## Getting started with Pandas
## Econ 148

This Demo seeks to introduce students to pandas using an economics dataset. We will use data from the Economic Transformation Database (ETD) which presents the following internationally comparable sectoral data on employment and productivity in Africa, Asia, and Latin America. Feel free to further explore the data at https://www.wider.unu.edu/database/etd-economic-transformation-database.

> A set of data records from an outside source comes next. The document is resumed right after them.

/-! ### VRED -/

theorem redLevel_length (op : Nat → Nat → FRes) : ∀ l : List FRes, (redLevel op l).length = (l.length + 1) / 2
  | [] => rfl
  | [_] => by simp [redLevel]
  | a :: b :: t => by
    have ih := redLevel_length op t
    simp only [redLevel, List.length_cons, ih]
    omega

/-- A tree of `n` levels over 2^n values leaves one. -/
theorem redTree_length (op : Nat → Nat → FRes) (n : Nat) (l : List FRes) (h : l.length = 2 ^ n) :
    (redTree op n l).length = 1 := by
  induction n generalizing l with
  | zero => exact h
  | succ n ih =>
    refine ih _ ?_
    rw [redLevel_length, h, Nat.pow_succ]
    omega

theorem State.exec_vred (s : State) (w : BitVec 3) (d a o : BitVec 5) (f r : BitVec 3) (m : BitVec 1) (rm : RMode)
    (hw : (Instr.vred w d a o f r m).wellFormed = true) (hm : s.me.mode r.toNat = some rm) (hr : rm ≠ .sr)
    (ht : s.timely ([.v a.toNat] ++ maskSrc m) = true) (y : FRes)
    (hy : [y] = redTree (redOp o.toNat (Fmt.ofVec f.toNat) rm) 6 ((List.range 64).map (fun i =>
      ⟨if (s.me.execMask m).getLsbD i then (lane (s.me.vreg a.toNat) i).toNat
        else redIdentity o.toNat (Fmt.ofVec f.toNat), 0⟩))) :
    execVred w d a o f r m s = .next (s.setPipe s.curPipe ((s.me.produce .x s.atk 7
      (.vreg d.toNat (BitVec.ofNat 2048 (y.bits % 2 ^ 32)) (-1)) y.flags).afterWord .x (s.atk + 1) false)) := by
  rw [execVred]
  dsimp only
  rw [hm]
  dsimp only
  rw [State.timedPipe_ok _ _ _ _ _ _ hw (by simp [hr]) ht, ← hy]
  rfl

/-! ### VROPE and VSCL -/

theorem isEmpty_filter_eq_not_any {α : Type} (p : α → Bool) (l : List α) : (l.filter p).isEmpty = !(l.any p) := by
  induction l with
  | nil => rfl
  | cons a l ih => cases h : p a <;> simp [h, ih]

/-- The pairs of lanes that a VROPE turns by a position at or above 2^24. -/
def ropeFar (p : Pipe) (on : Word) (b : BitVec 5) : Nat → Bool := fun j =>
  (on.getLsbD (2 * j) || on.getLsbD (2 * j + 1)) && decide (2 ^ 24 ≤ (lane (p.vreg b.toNat) (2 * j)).toNat)

theorem State.exec_vrope (s : State) (w : BitVec 3) (d a b : BitVec 5) (f r : BitVec 3) (m : BitVec 1) (rm : RMode)
    (far : Bool) (hw : (Instr.vrope w d a b f r m).wellFormed = true) (hm : s.me.mode r.toNat = some rm)
    (ht : s.timely ([.v a.toNat, .v b.toNat] ++ maskSrc m) = true)
    (hfar : far = (List.range 32).any (ropeFar s.me (s.me.execMask m) b)) (hp : far = true → s.me.posflt = false) :
    execVrope w d a b f r m s = .next (s.setPipe s.curPipe
      (((s.me.writeElems s.atk 6 d.toNat (s.me.execMask m) 32 64
        (fun i => vropeLane (s.me.vreg a.toNat) (s.me.vreg b.toNat) (Fmt.ofVec f.toNat) rm (srDraw s.me rm 64 i) i)
        (flagIf far flagPOSOVF)).drawn (if rm = .sr then 64 else 0)).afterWord .x (s.atk + 1) false)) := by
  rw [execVrope]
  generalize hb : List.filter _ (List.range 32) = big
  have hbig : (!big.isEmpty) = far := by
    rw [← hb, isEmpty_filter_eq_not_any, hfar, Bool.not_not]
    rfl
  rw [State.xMode_ok _ _ _ _ _ _ _ rm hw hm (fun _ => by omega) (by cases big with
    | nil => rfl
    | cons j js => exact s.fails_eq_nil (hp hbig.symm) ..) ht, hbig]

theorem State.exec_vscl (s : State) (w : BitVec 3) (d a : BitVec 5) (f r : BitVec 3) (x m : BitVec 1) (rm : RMode) (v : Word)
    (hw : (Instr.vscl w d a f r x m).wellFormed = true) (hm : s.me.mode r.toNat = some rm)
    (hn : rm = .sr → 2048 / (Fmt.ofVec f.toNat).bits ≤ 128) (hv : qHead s.me.q.qx s.atk = some v)
    (hb : qBad s.me.q.qx s.atk = false) (hsc : scaleValid (v.setWidth 32) = true)
    (ht : s.timely ([.v a.toNat] ++ maskSrc m) = true) :
    execVscl w d a f r x m s = .next (s.setPipe s.curPipe
      (((s.me.popQx.writeElems s.atk (if f = 0 then 4 else 3) d.toNat (s.me.execMask m) (Fmt.ofVec f.toNat).bits
        (2048 / (Fmt.ofVec f.toNat).bits) (fun e =>
          let fm := Fmt.ofVec f.toNat
          let y := xmul (fm.decode (elemOf (s.me.vreg a.toNat) fm.bits e)) (Fmt.fp32.decode (v.setWidth 32).toNat)
          let q := roundSat y.val fm (decide (x = 1)) rm (srDraw s.me rm (2048 / fm.bits) e)
          ⟨q.bits, q.flags ||| snanFlag fm (elemOf (s.me.vreg a.toNat) fm.bits e) ||| flagIf y.nv flagNV⟩) 0).drawn
            (if rm = .sr then 64 else 0)).afterWord .x (s.atk + 1) false)) := by
  rw [execVscl, Pipe.qxHead_eq hv, fpLat_eq, State.qxEmpty_eq_nil hv hb]
  dsimp only
  rw [State.xMode_ok _ _ _ _ _ _ _ rm hw hm hn (by simp [hsc]) ht]

/-- Settles O23. -/
theorem otherVectorWordsComplete : Obligations.OtherVectorWordsComplete := by
  rintro s w k kd ka kb d a b o f r c x m fn rm v fm on rfl rfl
  refine ⟨fun hw ht => ?_, fun hw hf ht => ?_, fun hw ht => ?_, fun hw ht => ?_, fun hw => ?_, fun hw hv hb => ?_,
    fun hw hm hr ht => ?_, fun hw ht => ?_, fun far hw hm ht hfar hp => ?_, fun hw hm hn hv hb hsc ht => ?_,
    fun hw hv hb ht => ?_⟩
  · change execVcmp w k a b f c m s = _
    rw [execVcmp, State.timedPipe_legal _ _ _ _ _ hw ht]
  · have h4 : fn = 0 ∨ fn = 1 ∨ fn = 2 ∨ fn = 3 := by
      clear hw ht
      revert fn
      decide
    rcases h4 with rfl | rfl | rfl | rfl <;>
      exact s.exec_vmsk w kd ka kb _ hw (by decide) (fun h => absurd h (by decide)) ht
  · exact s.exec_vmsk w kd ka kb 7 hw (by decide) (fun h => absurd h (by decide)) ht
  · exact s.exec_vmsk w kd ka kb 4 hw (by decide) (fun h => absurd h (by decide)) ht
  · exact s.exec_vmsk w kd ka kb 5 hw (by decide) (fun h => absurd h (by decide)) s.timely_nil
  · have h := s.exec_vmsk w kd ka kb 6 hw (by decide) (fun _ => State.qxEmpty_eq_nil hv hb) s.timely_nil
    rw [← Pipe.qxHead_eq hv]
    exact h
  · obtain ⟨y, hy⟩ := List.length_eq_one_iff.1 (redTree_length (redOp o.toNat (Fmt.ofVec f.toNat) rm) 6
      ((List.range 64).map (fun i => ⟨if (s.me.execMask m).getLsbD i then (lane (s.me.vreg a.toNat) i).toNat
        else redIdentity o.toNat (Fmt.ofVec f.toNat), 0⟩)) (by simp))
    refine ⟨_, y, s.exec_vred w d a o f r m rm hw hm hr ht y hy.symm, ?_⟩
    rw [State.me_setPipe_curPipe]
    exact ⟨by simp, by simp, hy.symm, by simp [StreamKind.num]⟩
  · change execVrng w d m s = _
    rw [execVrng, State.timedTo_onPipe _ _ _ _ _ _ _ _ _ hw rfl ht]
  · exact s.exec_vrope w d a b f r m rm far hw hm ht hfar hp
  · exact s.exec_vscl w d a f r x m rm v hw hm hn hv hb hsc ht
  · change execVsplQ w d m s = _
    rw [execVsplQ, State.timedPipe_ok _ _ _ _ _ _ hw (State.qxEmpty_eq_nil hv hb) ht, Pipe.qxHead_eq hv]

end Sys2Proof.Machine
end

section
/-! The queue, drawbar, accumulator, branch and loop words of X (O24, O25). -/
namespace Sys2Proof.Machine

/-! ### Drawbars -/

/-- The pipelines after a timely, legal word that meets no condition. -/
theorem State.pipe_timed (s : State) (i : Instr) (k : StreamKind) (srcs : List RegRef) (chk : List Det)
    (eff : State → State) (hw : i.wellFormed = true) (hc : chk = []) (ht : s.timely srcs = true) (h : Nat) :
    (s.timed i k srcs chk eff).pipe h = if h = s.curPipe
      then (((eff (s.setPipe s.curPipe s.me)).pipe h).drawn 0).afterWord k (s.atk + 1) false
      else (eff (s.setPipe s.curPipe s.me)).pipe h := by
  rw [hc, State.timed, State.timedTo_legal _ _ _ _ _ _ _ _ hw ht]
  by_cases hg : h = s.curPipe <;> simp [State.onPipe, State.atk, hg]

theorem side_cases : ∀ side : BitVec 1, side = 0 ∨ side = 1 := by decide

theorem drawbarTo_ne (g : Nat) (east : Bool) : drawbarTo g east ≠ some g := by
  unfold drawbarTo
  split <;> split
  · exact nofun
  · exact fun h => absurd (Option.some.inj h) (by omega)
  · exact nofun
  · exact fun h => absurd (Option.some.inj h) (by omega)

/-- The pipeline that has sent a word out of a side. -/
def Pipe.sent (p : Pipe) (east : Bool) : Pipe :=
  { p with cyc := if east then { p.cyc with sentE := true } else { p.cyc with sentW := true } }

/-- The pipeline to whose other side the word is on its way. -/
def Pipe.awaits (p : Pipe) (east : Bool) (now : Tick) (v : VWord) : Pipe :=
  { p with q := { p.q with dbIn := p.q.dbIn ++ [(now + 1, !east, v)] } }

theorem State.pipe_sendDrawbar (s : State) (g : Nat) (east : Bool) (now : Tick) (v : VWord) (h : Nat) :
    (s.sendDrawbar g east now v).pipe h = if h = g then (s.pipe g).sent east
      else if drawbarTo g east = some h then (s.pipe h).awaits east now v else s.pipe h := by
  unfold State.sendDrawbar
  dsimp only
  split
  · rename_i hn
    simp [hn, State.onPipe, Pipe.sent]
  · rename_i k hk
    have hkg : g ≠ k := fun he => drawbarTo_ne g east (he ▸ hk)
    by_cases hg : h = g
    · subst hg
      simp [State.onPipe, hkg, Pipe.sent]
    · by_cases hh : h = k
      · subst hh
        simp [State.onPipe, hk, hg, Pipe.awaits]
      · have hne : drawbarTo g east ≠ some h := fun he => hh (Option.some.inj (he.symm.trans hk))
        simp [State.onPipe, hg, hh, hne]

Kruse, H., E. Mensah, K. Sen, and G. J. de Vries (2022). “A manufacturing renaissance? Industrialization trends in the developing world”, IMF Economic Review DOI: 10.1057/s41308-022-00183-7

License: The GGDC/UNU-WIDER Economic Transformation Database is licensed under a Creative Commons Attribution 4.0 International License.

In [None]:
import pandas as pd

In [None]:
ETDdf = pd.read_csv("ETD.csv")
ETDdf

We have successfully imported the data! However, before we begin we must understand the data that we are working with and adjust it such that it will be ideal to work with.

In [None]:
ETDdf.shape

In [None]:
years = 2018-1989
years

In [None]:
num_country = ETDdf["country"].nunique()
num_country

In [None]:
num_vars= ETDdf["var"].nunique()
num_vars

In [None]:
rows = years*num_country*num_vars
rows

We see that there are 4,437 rows and 23 columns. But notice that there are a few columns containing only 'NaN' values.  We can explore what features we have.  

In [None]:
ETDdf["country"].unique()

In [None]:
ETDdf.columns

In [None]:
ETDdf.dtypes

In [None]:
ETDdf["Agriculture"]

### Oh no we have a problem
If we look at the data as imported
there are commas in the numbers
so the values are showing up as strings 


In [None]:
ETDdf['Agriculture'] = ETDdf['Agriculture'].str.replace(',', '')
ETDdf['Agriculture'] = pd.to_numeric(ETDdf['Agriculture'])
ETDdf

In [None]:
ETDdf["Agriculture"]

In [None]:
ETDdf[ETDdf["country"]== 'Cambodia']

In [None]:
ETDdf.loc[ETDdf["cnt"]=="KHM"]

In [None]:
ETDdf.loc[ETDdf["cnt"]=="KHM",:]

In [None]:
ETDdf.iloc[522:608,:]

In [None]:
ETDdf.iloc[522:609,:]

In [None]:
KMHdf=ETDdf[ETDdf["country"]== 'Cambodia']

In [None]:
KMHdf

In [None]:
KMH2018df=KMHdf[KMHdf['year']==2018]
KMH2018df

### Example of changing the index to year
Rembember there are three `var` variables per year for the full dataset

In [None]:
ETDdf.set_index("year", inplace=True)
ETDdf

### Example of **destringing** the whole dataset
Rembember there are strings in all the monetary variables - we can copy paste this list from the list of variable.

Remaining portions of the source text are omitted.